Minkowski space is a four-dimensional pseudo-Euclidean space, typically denoted by \(\mathbb{M}^4\). It is widely used in special relativity for its invariant metric signature \((+,-,-,-)\). In Minkowski space, the metric tensor has the following form: \[g_{\mu\nu} = \begin{bmatrix} 1 & 0 & 0 & 0 \\ 0 & -1 & 0 & 0 \\ 0 & 0 & -1 & 0 \\ 0 & 0 & 0 & -1 \end{bmatrix}\] Euclidean space is a four-dimensional real space denoted by \(\mathbb{R}^4\). It is used in everyday geometry and has a Euclidean metric signature. The metric tensor for Euclidean space in Cartesian coordinates is: \[\delta_{ij} = \begin{bmatrix} 1 & 0 & 0 & 0 \\ 0 & 1 & 0 & 0 \\ 0 & 0 & 1 & 0 \\ 0 & 0 & 0 & 1 \end{bmatrix}\]

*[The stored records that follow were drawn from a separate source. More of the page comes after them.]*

/-- The sequencers that take admissions: a hatch that does not wait for flow is left as it is. -/
theorem admissions_quiet (l : List Hatch) (e : Ev) (k : Hatch) (q : (e.st.hatch k).waiting = false) :
    (e.forHatches l fun h e => e.admitted h).st.hatch k = e.st.hatch k ∧
      (e.forHatches l fun h e => e.admitted h).st.window k = e.st.window k := by
  unfold Ev.forHatches
  induction l generalizing e with
  | nil => exact ⟨rfl, rfl⟩
  | cons h l ih =>
    simp only [List.foldl_cons]
    by_cases hk : k = h
    · subst hk
      rw [admitted_quiet e k q]
      exact ih e q
    · have a := admitted_acts e h
      have q' : ((e.admitted h).st.hatch k).waiting = false := by rw [a.others k hk]; exact q
      exact ⟨(ih _ q').1.trans (a.others k hk), (ih _ q').2.trans (a.windows k hk)⟩

theorem pass_quiet (e : Ev) (k : Hatch) (q : (e.st.hatch k).waiting = false) :
    e.pass.st.hatch k = e.st.hatch k ∧ e.pass.st.window k = e.st.window k := by
  unfold Ev.pass
  dsimp only
  split <;> exact admissions_quiet _ _ k q

/-- The admission passes leave a hatch that does not wait for flow as it is. -/
theorem passes_quiet (n : Nat) (e : Ev) (k : Hatch) (q : (e.st.hatch k).waiting = false) :
    (e.passes n).st.hatch k = e.st.hatch k ∧ (e.passes n).st.window k = e.st.window k := by
  induction n generalizing e with
  | zero => exact ⟨rfl, rfl⟩
  | succ n ih =>
    unfold Ev.passes
    split
    · have p := pass_quiet e k q
      have q' : (e.pass.st.hatch k).waiting = false := by rw [p.1]; exact q
      exact ⟨(ih _ q').1.trans p.1, (ih _ q').2.trans p.2⟩
    · exact ⟨rfl, rfl⟩

/-! ### Offers, and the end of an event -/

/-- Offers of frames: they join the C transmit queue or set C_TX_OVERRUN, and change nothing else (R137). -/
structure Offers (s t : State) : Prop where
  rest : { t with cp := { t.cp with tx := s.cp.tx }, mu := { t.mu with flags := s.mu.flags } } = s
  bound : s.cp.tx.length ≤ 8 → t.cp.tx.length ≤ 8
  queued : ∃ l, t.cp.tx = s.cp.tx ++ l
  flags : t.mu.flags = s.mu.flags ∨ t.mu.flags = s.mu.flags ||| Flag.cTxOverrun.mask

theorem Offers.refl (s : State) : Offers s s := ⟨rfl, id, ⟨[], by simp⟩, .inl rfl⟩

theorem Offers.trans {s t u : State} (a : Offers s t) (b : Offers t u) : Offers s u := by
  refine ⟨?_, fun h => b.bound (a.bound h), ?_, ?_⟩
  · have e1 := a.rest
    rw [← b.rest] at e1
    exact e1
  · obtain ⟨l, hl⟩ := a.queued
    obtain ⟨m, hm⟩ := b.queued
    exact ⟨l ++ m, by rw [hm, hl, List.append_assoc]⟩
  · rcases a.flags with h | h <;> rcases b.flags with k | k
    · exact .inl (k.trans h)
    · exact .inr (by rw [k, h])
    · exact .inr (by rw [k, h])
    · exact .inr (by rw [k, h, BitVec.or_assoc, BitVec.or_self])

theorem offer_offers (s : State) (t : TxEntry) : Offers s (s.offer t) := by
  unfold State.offer
  split
  · rename_i h
    exact ⟨rfl, fun _ => by simp only [List.length_append, List.length_singleton]; omega, ⟨[t], rfl⟩, .inl rfl⟩
  · exact ⟨rfl, id, ⟨[], by simp⟩, .inr rfl⟩

theorem offerAll_offers (s : State) (l : List TxEntry) : Offers s (s.offerAll l) := by
  unfold State.offerAll
  induction l generalizing s with
  | nil => exact Offers.refl s
  | cons t l ih => exact (offer_offers s t).trans (ih _)

/-- The end of an event: the passes and the new allocations, which only `Keeps`, then the offers of the notices. -/
theorem finish_split (e : Ev) : ∃ u, Keeps e.st u ∧ Offers u e.finish := by
  unfold Ev.finish
  refine ⟨_, ?_, offerAll_offers _ _⟩
  split
  · exact (passes_keeps _ e).trans (reallocate_moves _).toKeeps
  · exact passes_keeps _ e

/-- The end of an event leaves a hatch that does not wait for flow as it is. -/
theorem finish_quiet (e : Ev) (k : Hatch) (q : (e.st.hatch k).waiting = false) :
    e.finish.hatch k = e.st.hatch k ∧ e.finish.window k = e.st.window k := by
  unfold Ev.finish
  have p := passes_quiet passBound e k q
  have o := offerAll_offers (if (e.passes passBound).reallocDue = true then (e.passes passBound).st.reallocate
    else (e.passes passBound).st) (sortNotices (e.passes passBound).notices)
  have hh := congrArg State.hatches o.rest
  have hl := congrArg State.ls o.rest
  simp only at hh hl
  constructor
  · rw [← p.1]
    simp only [State.hatch, hh]
    split
    · rw [(reallocate_moves _).hatches]
    · rfl
  · rw [← p.2]
    simp only [State.window, hl]
    split
    · rw [(reallocate_moves _).ls]
    · rfl

end Sys2Proof.Machine
end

Two spaces are isometric if there exists a bijective map (linear transformation) that preserves the distance between any two points in both spaces. In our case, we are looking for a linear transformation \(T: \mathbb{M}^4 \to \mathbb{R}^4\) such that it preserves distances, that is, the metrics of the spaces.

Assume that there is a linear transformation \(T: \mathbb{M}^4 \to \mathbb{R}^4\) such that it preserves the metric. Then we will have: \[g_{\mu\nu}(x) = \delta_{ij}(Tx)\] Where \(x\) and \(Tx\) denote the position vectors in Minkowski space and Euclidean space, respectively. Since Minkowski space has a signature \((+,-,-,-)\), and Euclidean space has a signature \((+,+,+,+)\), there is no such linear transformation that can preserve the metrics of both spaces.

Minkowski space is not isometric to Euclidean space \(\mathbb{R}^4\). Their metric tensors have different signatures, and there is no linear transformation that can preserve the metric of both spaces.